§ **Stored dataset items**
※ ※ ※
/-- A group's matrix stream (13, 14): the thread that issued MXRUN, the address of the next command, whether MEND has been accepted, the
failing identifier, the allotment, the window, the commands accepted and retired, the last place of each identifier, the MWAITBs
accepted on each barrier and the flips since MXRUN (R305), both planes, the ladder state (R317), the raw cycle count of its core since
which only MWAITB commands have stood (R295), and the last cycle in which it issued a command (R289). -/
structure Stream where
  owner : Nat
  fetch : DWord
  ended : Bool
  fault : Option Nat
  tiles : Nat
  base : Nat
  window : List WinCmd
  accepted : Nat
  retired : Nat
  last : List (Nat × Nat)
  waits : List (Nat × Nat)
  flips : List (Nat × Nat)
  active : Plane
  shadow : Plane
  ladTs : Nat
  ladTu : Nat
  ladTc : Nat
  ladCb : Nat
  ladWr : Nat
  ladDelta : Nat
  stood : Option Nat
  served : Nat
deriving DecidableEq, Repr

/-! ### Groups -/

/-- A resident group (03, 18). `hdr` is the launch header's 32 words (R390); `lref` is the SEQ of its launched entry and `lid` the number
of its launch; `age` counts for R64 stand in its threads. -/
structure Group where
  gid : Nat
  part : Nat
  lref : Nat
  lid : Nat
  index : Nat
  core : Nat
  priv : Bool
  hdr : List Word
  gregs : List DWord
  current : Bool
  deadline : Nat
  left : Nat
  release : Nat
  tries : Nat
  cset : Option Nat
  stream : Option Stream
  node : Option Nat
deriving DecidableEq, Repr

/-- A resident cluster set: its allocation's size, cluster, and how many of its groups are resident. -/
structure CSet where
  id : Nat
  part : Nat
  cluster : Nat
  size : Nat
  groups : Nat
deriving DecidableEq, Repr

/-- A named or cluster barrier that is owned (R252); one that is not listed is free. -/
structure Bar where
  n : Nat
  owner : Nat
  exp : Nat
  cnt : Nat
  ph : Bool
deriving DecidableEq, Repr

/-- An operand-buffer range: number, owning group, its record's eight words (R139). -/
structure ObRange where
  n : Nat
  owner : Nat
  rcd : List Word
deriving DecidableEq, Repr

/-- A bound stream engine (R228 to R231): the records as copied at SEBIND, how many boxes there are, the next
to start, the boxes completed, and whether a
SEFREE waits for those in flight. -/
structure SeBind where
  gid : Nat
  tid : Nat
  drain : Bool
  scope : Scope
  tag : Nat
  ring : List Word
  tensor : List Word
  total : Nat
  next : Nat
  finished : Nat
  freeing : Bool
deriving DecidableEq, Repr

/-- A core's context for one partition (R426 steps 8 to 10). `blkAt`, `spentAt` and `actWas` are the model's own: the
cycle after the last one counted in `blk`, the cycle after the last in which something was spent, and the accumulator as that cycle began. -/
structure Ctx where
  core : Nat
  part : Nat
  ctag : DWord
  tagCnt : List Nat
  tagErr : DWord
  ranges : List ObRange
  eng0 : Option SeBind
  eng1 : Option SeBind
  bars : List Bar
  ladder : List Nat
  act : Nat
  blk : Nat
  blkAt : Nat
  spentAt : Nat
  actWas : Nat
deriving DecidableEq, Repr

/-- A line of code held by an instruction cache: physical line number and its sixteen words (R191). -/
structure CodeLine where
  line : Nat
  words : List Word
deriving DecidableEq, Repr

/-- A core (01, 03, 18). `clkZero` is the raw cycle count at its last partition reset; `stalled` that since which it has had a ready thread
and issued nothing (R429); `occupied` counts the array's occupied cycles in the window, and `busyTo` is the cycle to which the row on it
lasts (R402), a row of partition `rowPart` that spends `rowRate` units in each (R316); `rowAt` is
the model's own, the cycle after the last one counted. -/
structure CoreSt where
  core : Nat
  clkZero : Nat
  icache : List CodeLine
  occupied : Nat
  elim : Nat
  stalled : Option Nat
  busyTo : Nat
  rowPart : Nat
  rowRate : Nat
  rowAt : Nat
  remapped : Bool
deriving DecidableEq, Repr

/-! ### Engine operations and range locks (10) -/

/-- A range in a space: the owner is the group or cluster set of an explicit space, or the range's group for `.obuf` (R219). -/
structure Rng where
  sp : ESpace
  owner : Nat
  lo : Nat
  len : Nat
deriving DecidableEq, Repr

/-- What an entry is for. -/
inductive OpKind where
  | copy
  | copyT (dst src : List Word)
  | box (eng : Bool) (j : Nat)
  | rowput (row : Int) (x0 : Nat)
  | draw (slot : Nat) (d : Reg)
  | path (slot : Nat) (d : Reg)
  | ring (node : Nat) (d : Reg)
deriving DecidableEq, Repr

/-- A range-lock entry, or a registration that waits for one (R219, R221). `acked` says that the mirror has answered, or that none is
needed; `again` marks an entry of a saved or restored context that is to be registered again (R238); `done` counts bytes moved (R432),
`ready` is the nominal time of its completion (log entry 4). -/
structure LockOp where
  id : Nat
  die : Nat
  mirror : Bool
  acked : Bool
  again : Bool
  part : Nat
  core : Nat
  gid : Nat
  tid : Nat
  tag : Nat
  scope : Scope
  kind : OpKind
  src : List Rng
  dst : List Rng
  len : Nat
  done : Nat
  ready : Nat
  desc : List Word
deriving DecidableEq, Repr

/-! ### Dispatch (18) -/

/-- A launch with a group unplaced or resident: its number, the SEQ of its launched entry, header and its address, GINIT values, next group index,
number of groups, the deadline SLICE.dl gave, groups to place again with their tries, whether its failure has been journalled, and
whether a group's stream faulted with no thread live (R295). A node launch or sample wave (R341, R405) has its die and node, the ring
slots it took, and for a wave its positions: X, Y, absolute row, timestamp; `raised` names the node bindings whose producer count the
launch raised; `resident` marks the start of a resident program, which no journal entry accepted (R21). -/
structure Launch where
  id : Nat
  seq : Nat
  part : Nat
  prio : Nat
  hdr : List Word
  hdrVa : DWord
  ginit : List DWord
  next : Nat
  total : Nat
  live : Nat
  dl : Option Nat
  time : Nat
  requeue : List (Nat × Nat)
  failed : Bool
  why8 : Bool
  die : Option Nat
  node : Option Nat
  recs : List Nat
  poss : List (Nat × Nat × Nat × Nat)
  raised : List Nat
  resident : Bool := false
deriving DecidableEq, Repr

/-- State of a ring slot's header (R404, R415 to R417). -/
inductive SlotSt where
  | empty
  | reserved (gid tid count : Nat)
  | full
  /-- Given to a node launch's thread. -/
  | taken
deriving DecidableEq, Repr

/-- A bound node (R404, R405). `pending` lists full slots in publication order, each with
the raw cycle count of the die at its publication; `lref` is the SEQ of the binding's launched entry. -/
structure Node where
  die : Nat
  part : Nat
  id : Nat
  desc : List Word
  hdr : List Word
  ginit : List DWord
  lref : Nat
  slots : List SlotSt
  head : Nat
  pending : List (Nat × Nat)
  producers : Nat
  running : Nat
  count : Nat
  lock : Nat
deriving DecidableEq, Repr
※ ※ ※
§ **GOAL OF THE EXERCISE**
Exactly reproduce every line of the records.

§ **YOUR SOLUTION**
/-- A group's matrix stream (13, 14): the thread that issued MXRUN, the address of the next command, whether MEND has been accepted, the
failing identifier, the allotment, the window, the commands accepted and retired, the last place of each identifier, the MWAITBs
accepted on each barrier and the flips since MXRUN (R305), both planes, the ladder state (R317), the raw cycle count of its core since
which only MWAITB commands have stood (R295), and the last cycle in which it issued a command (R289). -/
structure Stream where
  owner : Nat
  fetch : DWord
  ended : Bool
  fault : Option Nat
  tiles : Nat
  base : Nat
  window : List WinCmd
  accepted : Nat
  retired : Nat
  last : List (Nat × Nat)
  waits : List (Nat × Nat)
  flips : List (Nat × Nat)
  active : Plane
  shadow : Plane
  ladTs : Nat
  ladTu : Nat
  ladTc : Nat
  ladCb : Nat
  ladWr : Nat
  ladDelta : Nat
  stood : Option Nat
  served : Nat
deriving DecidableEq, Repr

/-! ### Groups -/

/-- A resident group (03, 18). `hdr` is the launch header's 32 words (R390); `lref` is the SEQ of its launched entry and `lid` the number
of its launch; `age` counts for R64 stand in its threads. -/
structure Group where
  gid : Nat
  part : Nat
  lref : Nat
  lid : Nat
  index : Nat
  core : Nat
  priv : Bool
  hdr : List Word
  gregs : List DWord
  current : Bool
  deadline : Nat
  left : Nat
  release : Nat
  tries : Nat
  cset : Option Nat
  stream : Option Stream
  node : Option Nat
deriving DecidableEq, Repr

/-- A resident cluster set: its allocation's size, cluster, and how many of its groups are resident. -/
structure CSet where
  id : Nat
  part : Nat
  cluster : Nat
  size : Nat
  groups : Nat
deriving DecidableEq, Repr

/-- A named or cluster barrier that is owned (R252); one that is not listed is free. -/
structure Bar where
  n : Nat
  owner : Nat
  exp : Nat
  cnt : Nat
  ph : Bool
deriving DecidableEq, Repr

/-- An operand-buffer range: number, owning group, its record's eight words (R139). -/
structure ObRange where
  n : Nat
  owner : Nat
  rcd : List Word
deriving DecidableEq, Repr

/-- A bound stream engine (R228 to R231): the records as copied at SEBIND, how many boxes there are, the next
to start, the boxes completed, and whether a
SEFREE waits for those in flight. -/
structure SeBind where
  gid : Nat
  tid : Nat
  drain : Bool
  scope : Scope
  tag : Nat
  ring : List Word
  tensor : List Word
  total : Nat
  next : Nat
  finished : Nat
  freeing : Bool
deriving DecidableEq, Repr

/-- A core's context for one partition (R426 steps 8 to 10). `blkAt`, `spentAt` and `actWas` are the model's own: the
cycle after the last one counted in `blk`, the cycle after the last in which something was spent, and the accumulator as that cycle began. -/
structure Ctx where
  core : Nat
  part : Nat
  ctag : DWord
  tagCnt : List Nat
  tagErr : DWord
  ranges : List ObRange
  eng0 : Option SeBind
  eng1 : Option SeBind
  bars : List Bar
  ladder : List Nat
  act : Nat
  blk : Nat
  blkAt : Nat
  spentAt : Nat
  actWas : Nat
deriving DecidableEq, Repr

/-- A line of code held by an instruction cache: physical line number and its sixteen words (R191). -/
structure CodeLine where
  line : Nat
  words : List Word
deriving DecidableEq, Repr

/-- A core (01, 03, 18). `clkZero` is the raw cycle count at its last partition reset; `stalled` that since which it has had a ready thread
and issued nothing (R429); `occupied` counts the array's occupied cycles in the window, and `busyTo` is the cycle to which the row on it
lasts (R402), a row of partition `rowPart` that spends `rowRate` units in each (R316); `rowAt` is
the model's own, the cycle after the last one counted. -/
structure CoreSt where
  core : Nat
  clkZero : Nat
  icache : List CodeLine
  occupied : Nat
  elim : Nat
  stalled : Option Nat
  busyTo : Nat
  rowPart : Nat
  rowRate : Nat
  rowAt : Nat
  remapped : Bool
deriving DecidableEq, Repr

/-! ### Engine operations and range locks (10) -/

/-- A range in a space: the owner is the group or cluster set of an explicit space, or the range's group for `.obuf` (R219). -/
structure Rng where
  sp : ESpace
  owner : Nat
  lo : Nat
  len : Nat
deriving DecidableEq, Repr

/-- What an entry is for. -/
inductive OpKind where
  | copy
  | copyT (dst src : List Word)
  | box (eng : Bool) (j : Nat)
  | rowput (row : Int) (x0 : Nat)
  | draw (slot : Nat) (d : Reg)
  | path (slot : Nat) (d : Reg)
  | ring (node : Nat) (d : Reg)
deriving DecidableEq, Repr

/-- A range-lock entry, or a registration that waits for one (R219, R221). `acked` says that the mirror has answered, or that none is
needed; `again` marks an entry of a saved or restored context that is to be registered again (R238); `done` counts bytes moved (R432),
`ready` is the nominal time of its completion (log entry 4). -/
structure LockOp where
  id : Nat
  die : Nat
  mirror : Bool
  acked : Bool
  again : Bool
  part : Nat
  core : Nat
  gid : Nat
  tid : Nat
  tag : Nat
  scope : Scope
  kind : OpKind
  src : List Rng
  dst : List Rng
  len : Nat
  done : Nat
  ready : Nat
  desc : List Word
deriving DecidableEq, Repr

/-! ### Dispatch (18) -/

/-- A launch with a group unplaced or resident: its number, the SEQ of its launched entry, header and its address, GINIT values, next group index,
number of groups, the deadline SLICE.dl gave, groups to place again with their tries, whether its failure has been journalled, and
whether a group's stream faulted with no thread live (R295). A node launch or sample wave (R341, R405) has its die and node, the ring
slots it took, and for a wave its positions: X, Y, absolute row, timestamp; `raised` names the node bindings whose producer count the
launch raised; `resident` marks the start of a resident program, which no journal entry accepted (R21). -/
structure Launch where
  id : Nat
  seq : Nat
  part : Nat
  prio : Nat
  hdr : List Word
  hdrVa : DWord
  ginit : List DWord
  next : Nat
  total : Nat
  live : Nat
  dl : Option Nat
  time : Nat
  requeue : List (Nat × Nat)
  failed : Bool
  why8 : Bool
  die : Option Nat
  node : Option Nat
  recs : List Nat
  poss : List (Nat × Nat × Nat × Nat)
  raised : List Nat
  resident : Bool := false
deriving DecidableEq, Repr

/-- State of a ring slot's header (R404, R415 to R417). -/
inductive SlotSt where
  | empty
  | reserved (gid tid count : Nat)
  | full
  /-- Given to a node launch's thread. -/
  | taken
deriving DecidableEq, Repr

/-- A bound node (R404, R405). `pending` lists full slots in publication order, each with
the raw cycle count of the die at its publication; `lref` is the SEQ of the binding's launched entry. -/
structure Node where
  die : Nat
  part : Nat
  id : Nat
  desc : List Word
  hdr : List Word
  ginit : List DWord
  lref : Nat
  slots : List SlotSt
  head : Nat
  pending : List (Nat × Nat)
  producers : Nat
  running : Nat
  count : Nat
  lock : Nat
deriving DecidableEq, Repr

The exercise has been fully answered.